当用于分类的特征空间维数很大，并且决策面表现得非常复杂时，使用logistic Regression则需要使用到分类特征的多项式组合。由于多项式组合和特征维数n是指数级关系，新组合的特征n'非常大，导致使用logistic Regression计算代价很大。所以<span class="burk">不适用</span>。

## Neural Networks Model

![权值矩阵定义及维度，符号定义](picture/4.jpg)

自学习可以用来分类的特征，输出层之前所做的事情。将特征映射到新的空间，可以用来做简单的线性分类，则逻辑回归差不多。

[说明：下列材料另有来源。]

-- ==== Sys2Proof/Laws/State.lean ====
section
/-! SUPPORT. One lemma per field per named update of the state, so that no later proof unfolds a record update. -/

namespace Sys2Proof.Machine

variable (s : State)

/-! ### raise -/
@[simp] theorem raise_config (d : Diagnostic) : (raise d s).config = s.config := rfl
@[simp] theorem raise_now (d : Diagnostic) : (raise d s).now = s.now := rfl
@[simp] theorem raise_pstate (d : Diagnostic) : (raise d s).pstate = s.pstate := rfl
@[simp] theorem raise_fbuf (d : Diagnostic) : (raise d s).fbuf = s.fbuf := rfl
@[simp] theorem raise_tRx (d : Diagnostic) : (raise d s).tRx = s.tRx := rfl
@[simp] theorem raise_pbuf (d : Diagnostic) : (raise d s).pbuf = s.pbuf := rfl
@[simp] theorem raise_pw (d : Diagnostic) : (raise d s).pw = s.pw := rfl
@[simp] theorem raise_txActive (d : Diagnostic) : (raise d s).txActive = s.txActive := rfl
@[simp] theorem raise_txSegs (d : Diagnostic) : (raise d s).txSegs = s.txSegs := rfl
@[simp] theorem raise_txPhase (d : Diagnostic) : (raise d s).txPhase = s.txPhase := rfl
@[simp] theorem raise_tRef (d : Diagnostic) : (raise d s).tRef = s.tRef := rfl
@[simp] theorem raise_txCont (d : Diagnostic) : (raise d s).txCont = s.txCont := rfl
@[simp] theorem raise_slots (d : Diagnostic) : (raise d s).slots = s.slots := rfl
@[simp] theorem raise_txQueued (d : Diagnostic) : (raise d s).txQueued = s.txQueued := rfl
@[simp] theorem raise_txTrace (d : Diagnostic) : (raise d s).txTrace = s.txTrace := rfl
@[simp] theorem raise_diag (d : Diagnostic) : (raise d s).diag = s.diag ++ [⟨d, s.now⟩] := rfl
@[simp] theorem raise_driveTrace (d : Diagnostic) : (raise d s).driveTrace = s.driveTrace := rfl
@[simp] theorem raise_replies (d : Diagnostic) : (raise d s).replies = s.replies := rfl
@[simp] theorem raise_pending (d : Diagnostic) : (raise d s).pending = s.pending := rfl
@[simp] theorem raise_draws (d : Diagnostic) : (raise d s).draws = s.draws := rfl

/-! ### logCall -/
@[simp] theorem logCall_config (op : DriveOp) (r : Answer DriveValue) : (logCall op r s).config = s.config := rfl
@[simp] theorem logCall_now (op : DriveOp) (r : Answer DriveValue) : (logCall op r s).now = s.now := rfl
@[simp] theorem logCall_pstate (op : DriveOp) (r : Answer DriveValue) : (logCall op r s).pstate = s.pstate := rfl
@[simp] theorem logCall_fbuf (op : DriveOp) (r : Answer DriveValue) : (logCall op r s).fbuf = s.fbuf := rfl
@[simp] theorem logCall_tRx (op : DriveOp) (r : Answer DriveValue) : (logCall op r s).tRx = s.tRx := rfl
@[simp] theorem logCall_pbuf (op : DriveOp) (r : Answer DriveValue) : (logCall op r s).pbuf = s.pbuf := rfl
@[simp] theorem logCall_pw (op : DriveOp) (r : Answer DriveValue) : (logCall op r s).pw = s.pw := rfl
@[simp] theorem logCall_txActive (op : DriveOp) (r : Answer DriveValue) : (logCall op r s).txActive = s.txActive := rfl
@[simp] theorem logCall_txSegs (op : DriveOp) (r : Answer DriveValue) : (logCall op r s).txSegs = s.txSegs := rfl
@[simp] theorem logCall_txPhase (op : DriveOp) (r : Answer DriveValue) : (logCall op r s).txPhase = s.txPhase := rfl
@[simp] theorem logCall_tRef (op : DriveOp) (r : Answer DriveValue) : (logCall op r s).tRef = s.tRef := rfl
@[simp] theorem logCall_txCont (op : DriveOp) (r : Answer DriveValue) : (logCall op r s).txCont = s.txCont := rfl
@[simp] theorem logCall_slots (op : DriveOp) (r : Answer DriveValue) : (logCall op r s).slots = s.slots := rfl
@[simp] theorem logCall_txQueued (op : DriveOp) (r : Answer DriveValue) : (logCall op r s).txQueued = s.txQueued := rfl
@[simp] theorem logCall_txTrace (op : DriveOp) (r : Answer DriveValue) : (logCall op r s).txTrace = s.txTrace := rfl
@[simp] theorem logCall_diag (op : DriveOp) (r : Answer DriveValue) : (logCall op r s).diag = s.diag := rfl
@[simp] theorem logCall_driveTrace (op : DriveOp) (r : Answer DriveValue) : (logCall op r s).driveTrace = s.driveTrace ++ [⟨op, r⟩] := rfl
@[simp] theorem logCall_replies (op : DriveOp) (r : Answer DriveValue) : (logCall op r s).replies = s.replies := rfl
@[simp] theorem logCall_pending (op : DriveOp) (r : Answer DriveValue) : (logCall op r s).pending = s.pending := rfl
@[simp] theorem logCall_draws (op : DriveOp) (r : Answer DriveValue) : (logCall op r s).draws = s.draws := rfl
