-- ==== Sys2Proof/Laws/Step.lean ====
section
/-! SUPPORT. The receiver and the step: what each can do, said once. -/

namespace Sys2Proof.Machine

/-- The gap rule discards the whole buffer or nothing (41_frame_decoder.md R132). -/
theorem dropStaleFrame_cases (gap : Time) (s : State) :
    dropStaleFrame gap s = s ∨
    (s.fbuf ≠ [] ∧ s.config.tFrameGap < gap ∧
      dropStaleFrame gap s = discardFrame (.timeoutFrame s.fbuf) s) := by
  unfold dropStaleFrame
  split
  · rename_i h
    exact .inr ⟨h.1, h.2, rfl⟩
  · exact .inl rfl

/-- Everything the buffer can resolve to (R133 to R136). -/
theorem resolveFrame_cases (s : State) :
    (∃ dev c a1 a2 k, s.fbuf = [dev, c, a1, a2, k] ∧ resolveFrame s = .run (decodeFrame dev c a1 a2 k) s) ∨
    (s.fbuf.length < 5 ∧ resolveFrame s = .done s) ∨
    (5 < s.fbuf.length ∧ resolveFrame s = .done (discardFrame (.framingError .length s.fbuf) s)) := by
  unfold resolveFrame
  split
  · rename_i dev c a1 a2 k h
    exact .inl ⟨dev, c, a1, a2, k, h, rfl⟩
  · rename_i h
    have hne : s.fbuf.length ≠ 5 := by
      intro hl
      match hb : s.fbuf, hl with
      | [a, b, c, d, e], _ => exact h a b c d e hb
    by_cases hlt : s.fbuf.length < 5
    · exact .inr (.inl ⟨hlt, if_pos hlt⟩)
    · exact .inr (.inr ⟨by omega, if_neg hlt⟩)

/-- Everything the Frame Decoder can fetch, with `u` the state after the gap rule: a row of the table, a longer
partial frame, or an over-length. -/
theorem fetchFrame_cases (bytes : List Byte) (gap : Time) (s : State) :
    ∃ u, (u = s ∨ u = discardFrame (.timeoutFrame s.fbuf) s) ∧
      ((∃ dev c a1 a2 k, u.fbuf ++ bytes = [dev, c, a1, a2, k] ∧
          fetchFrame bytes gap s = .run (decodeFrame dev c a1 a2 k) (appendFrame bytes u)) ∨
       ((u.fbuf ++ bytes).length < 5 ∧ fetchFrame bytes gap s = .done (appendFrame bytes u)) ∨
       (5 < (u.fbuf ++ bytes).length ∧
          fetchFrame bytes gap s = .done (discardFrame (.framingError .length (u.fbuf ++ bytes)) u))) := by
  refine ⟨dropStaleFrame gap s, ?_, resolveFrame_cases (appendFrame bytes (dropStaleFrame gap s))⟩
  rcases dropStaleFrame_cases gap s with h | ⟨_, _, h⟩
  · exact .inl h
  · exact .inr h

/-- Everything a step can do: it waits, or the coming event is handled. -/
theorem step_cases {s t : State} (h : step s = .next t) :
    (s.pending = [] ∧ t = s) ∨
    (∃ e rest, s.pending = e :: rest ∧ s.now ≤ e.time ∧ runEvent e.event (takeEvent e rest s) = .next t) := by
  unfold step at h
  split at h
  · rename_i hp
    exact .inl ⟨hp, (Host.Outcome.next.inj h).symm⟩
  · rename_i e rest hp
    split at h
    · cases h
    · rename_i ht
      exact .inr ⟨e, rest, hp, Nat.le_of_not_lt ht, h⟩

/-- The frame a received chunk completes is run by `exec`, in the receiver as in the step. -/
theorem frameDecoder_eq_runFetch (bytes : List Byte) (gap : Time) (s : State) :
    frameDecoder bytes gap s = runFetch (fetchFrame bytes gap s) := by
  obtain ⟨u, _, ⟨dev, c, a1, a2, k, _, h⟩ | ⟨_, h⟩ | ⟨_, h⟩⟩ := fetchFrame_cases bytes gap s
  · unfold frameDecoder runFetch
    rw [h]
    exact runFrame_eq_exec _ (decodeFrame_format dev c a1 a2 k) _
  · simp only [frameDecoder, runFetch, h]
  · simp only [frameDecoder, runFetch, h]

/-- A received chunk is PAYLOAD's meaning in every protocol state: what the step fetches and runs is that. -/
theorem runFetch_received (bytes : List Byte) (s : State) :
    runFetch (fetchReceived bytes s) = execPayload bytes s := by
  unfold fetchReceived execPayload
  cases hp : s.pstate with
  | awaitingCommand => exact (frameDecoder_eq_runFetch _ _ _).symm
  | awaitingSectorData => simp only [runFetch, exec, execPayload, hp]
  | processingCommand => rfl
  | processingData => rfl

/-- The row a segment decodes to has those bytes as its meaning's. -/
theorem exec_segment {bytes : List Byte} {i : Instr} (h : decodeSegment bytes = some i) (s : State) :
    exec i s = transmit bytes s := by
  match bytes, h with
  | [b], h =>
    simp only [decodeSegment] at h
    split at h
    · cases h; subst b; rfl
    · split at h
      · cases h; subst b; rfl
      · split at h
        · cases h; subst b; rfl
        · split at h
          · cases h; subst b; rfl
          · cases h
  | b :: c :: rest, h =>
    simp only [decodeSegment] at h
    split at h
    · rename_i hd
      cases h
      simp only [exec, execDataBlock, hd]
    · cases h

/-- The transmitter's event sends the head segment, whatever row it is. -/
theorem runSegment_eq (s : State) : runSegment s = transmitHead s := by
  unfold runSegment fetchSegment transmitHead
  cases s.txSegs with
  | nil => rfl
  | cons g rest =>
    simp only
    cases hi : decodeSegment g.bytes with
    | none => rfl
    | some i => exact exec_segment hi s

end Sys2Proof.Machine
end

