/-- Settles O40: the late chunk aborts the payload and waits in the empty frame buffer. -/
theorem latePayloadStartsAFrame : Obligations.LatePayloadStartsAFrame := by
  intro s bytes p hstate hpw hgap hfbuf hlen
  let u := abortPayload p (stampConsumed s)
  have hu : u.fbuf = [] := hfbuf
  have hbuf : u.fbuf ++ bytes = bytes := by rw [hu, List.nil_append]
  have happend : appendFrame bytes u = { u with fbuf := bytes } := by unfold appendFrame; rw [hbuf]
  have hshort : (appendFrame bytes u).fbuf.length < 5 := by rw [happend]; exact hlen
  calc exec (.payload bytes) s
      = frameDecoder bytes (s.now - s.tRx) u := execPayload_late hstate hpw hgap bytes
    _ = runFetch (resolveFrame (appendFrame bytes u)) := frameDecoder_empty hu bytes _
    _ = .next (appendFrame bytes u) := congrArg runFetch (resolveFrame_incomplete hshort)
    _ = .next { u with fbuf := bytes } := congrArg Host.Outcome.next happend

/-- Settles O41: PAYLOAD is the routing of a received chunk, which drops it or takes it as part of a frame. -/
theorem payloadWithoutAnAck : Obligations.PayloadWithoutAnAck := by
  intro s bytes
  have hexec : exec (.payload bytes) s = runFetch (fetchReceived bytes s) := (runFetch_received bytes s).symm
  refine ⟨fun hstate => ?_, fun hstate hgap hlen => ?_⟩
  · exact hexec.trans (congrArg runFetch (fetchReceived_processing hstate bytes))
  · calc exec (.payload bytes) s
        = runFetch (fetchFrame bytes (s.now - s.tRx) (stampConsumed s)) :=
          hexec.trans (congrArg runFetch (fetchReceived_awaitingCommand hstate bytes))
      _ = runFetch (.done (appendFrame bytes (stampConsumed s))) :=
          congrArg runFetch (fetchFrame_incomplete (s := stampConsumed s) hgap hlen)

/-- Settles O43: enabled strictly beyond the threshold, the event aborts the payload. -/
theorem abortTimeoutDiscardsThePayload : Obligations.AbortTimeoutDiscardsThePayload := by
  intro s t rest p hp ht hstate hpw
  let u := takeEvent ⟨t, .abortTimeout⟩ rest s
  have hstep : step s = abortTimeout u := step_due hp ht
  have hu : u.pw = some p := hpw
  refine ⟨fun hdue => ?_, fun hearly => ?_⟩
  · have habort : abortTimeout u = .next (abortPayload p u) := by
      unfold abortTimeout
      rw [hu]
      exact if_pos ⟨hstate, hdue⟩
    exact hstep.trans habort
  · exact hstep.trans (if_neg fun hdue => Nat.not_lt.2 hearly hdue.2)

/-! ### The one sector a payload stores -/

/-- What `putSector` does to a reference image: the other sectors read as before. -/
theorem putSector_image (img : Image) (n : Nat) (b : List Byte) (size : Nat) :
    ∃ img', ((Handle.reference img).putSector n b size).2 = .reference img' ∧
      ∀ m : Nat, m ≠ n → img'.getSector m = img.getSector m := by
  simp only [Handle.putSector]
  cases hput : img.putSector n b with
  | none => exact ⟨img, rfl, fun _ _ => rfl⟩
  | some img' => exact ⟨img', rfl, fun m hm => (Image.putSector_getSector hput m).trans (if_neg hm)⟩

/-- From `s` to `t` a reference image of whatever drive keeps every sector but sector `n` of drive `d`. -/
def KeepsOtherSectors (d : Drive) (n : Nat) (s t : State) : Prop :=
  ∀ (e : Drive) (img : Image), s.slots[e] = some (.reference img) →
    ∃ img', t.slots[e] = some (.reference img') ∧ ∀ m : Nat, (e ≠ d ∨ m ≠ n) → img'.getSector m = img.getSector m

theorem KeepsOtherSectors.of_eq {d : Drive} {n : Nat} {s t : State} (h : t.slots = s.slots) :
    KeepsOtherSectors d n s t := fun _ img himg => ⟨img, h ▸ himg, fun _ _ => rfl⟩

## forward propagation：Vectorized implementation

向量化前向传播：  
\begin{align*}x = \begin{bmatrix}x_0 \newline x_1 \newline\cdots \newline x_n\end{bmatrix} &z^{(j)} = \begin{bmatrix}z_1^{(j)} \newline z_2^{(j)} \newline\cdots \newline z_n^{(j)}\end{bmatrix}\end{align*}  
\begin{align*}z_k^{(2)} = \Theta_{k,0}^{(1)}x_0 + \Theta_{k,1}^{(1)}x_1 + \cdots + \Theta_{k,n}^{(1)}x_n \newline a^{(j)} = g(z^{(j)}) \newline z^{(j+1)} = \Theta^{(j)}a^{(j)} \newline h_\Theta(x) = a^{(j+1)} = g(z^{(j+1)})\end{align*}  

x代表输入，z代表权值和输入乘积求和，Θ代表权值，a代表对z的激活输出。z和a的上角标代表所在层，Θ的上角标i代表从i层到i+1层的权值。向量计算步骤：  
1. 首先为输入向量x或者a^i添加偏置1  
2. 添加偏置后的输入向量x或者a^i和当前层到下一层的权值做内积得到z^i+1
3. 将z^i+1代入激活哦函数得到激活输出a^i+1

## example for xnor(x1, x2)(not xor(x1, x2)

![](picture/5.jpg)

经过隐含层的特征映射，将线性不可分的特征映射到线性可分的空间。

## multiple output units：one-vs-all

类似于逻辑回归，有几个输出则输出层包含几个神经元，代表几个分类器。

# cost function

## regularized logistic regression's cost function  
\begin{align*} J(\theta) = - \frac{1}{m} \sum_{i=1}^m [ y^{(i)}\ \log (h_\theta (x^{(i)})) + (1 - y^{(i)})\ \log (1 - h_\theta(x^{(i)}))] + \frac{\lambda}{2m}\sum_{j=1}^n \theta_j^2\end{align*}

## regularized neural networks' cost function  
\begin{gather*} J(\Theta) = - \frac{1}{m} \sum_{i=1}^m \sum_{k=1}^K \left[y^{(i)}_k \log ((h_\Theta (x^{(i)}))_k) + (1 - y^{(i)}_k)\log (1 - (h_\Theta(x^{(i)}))_k)\right] + \frac{\lambda}{2m}\sum_{l=1}^{L-1} \sum_{i=1}^{s_l} \sum_{j=1}^{s_{l+1}} ( \Theta_{j,i}^{(l)})^2\end{gather*}

注意：在逻辑回归和神经网络中，吴恩达教授不会正则化偏置参数Θ0，原意是正不正则化对结果影响不大。倾向于不正则化。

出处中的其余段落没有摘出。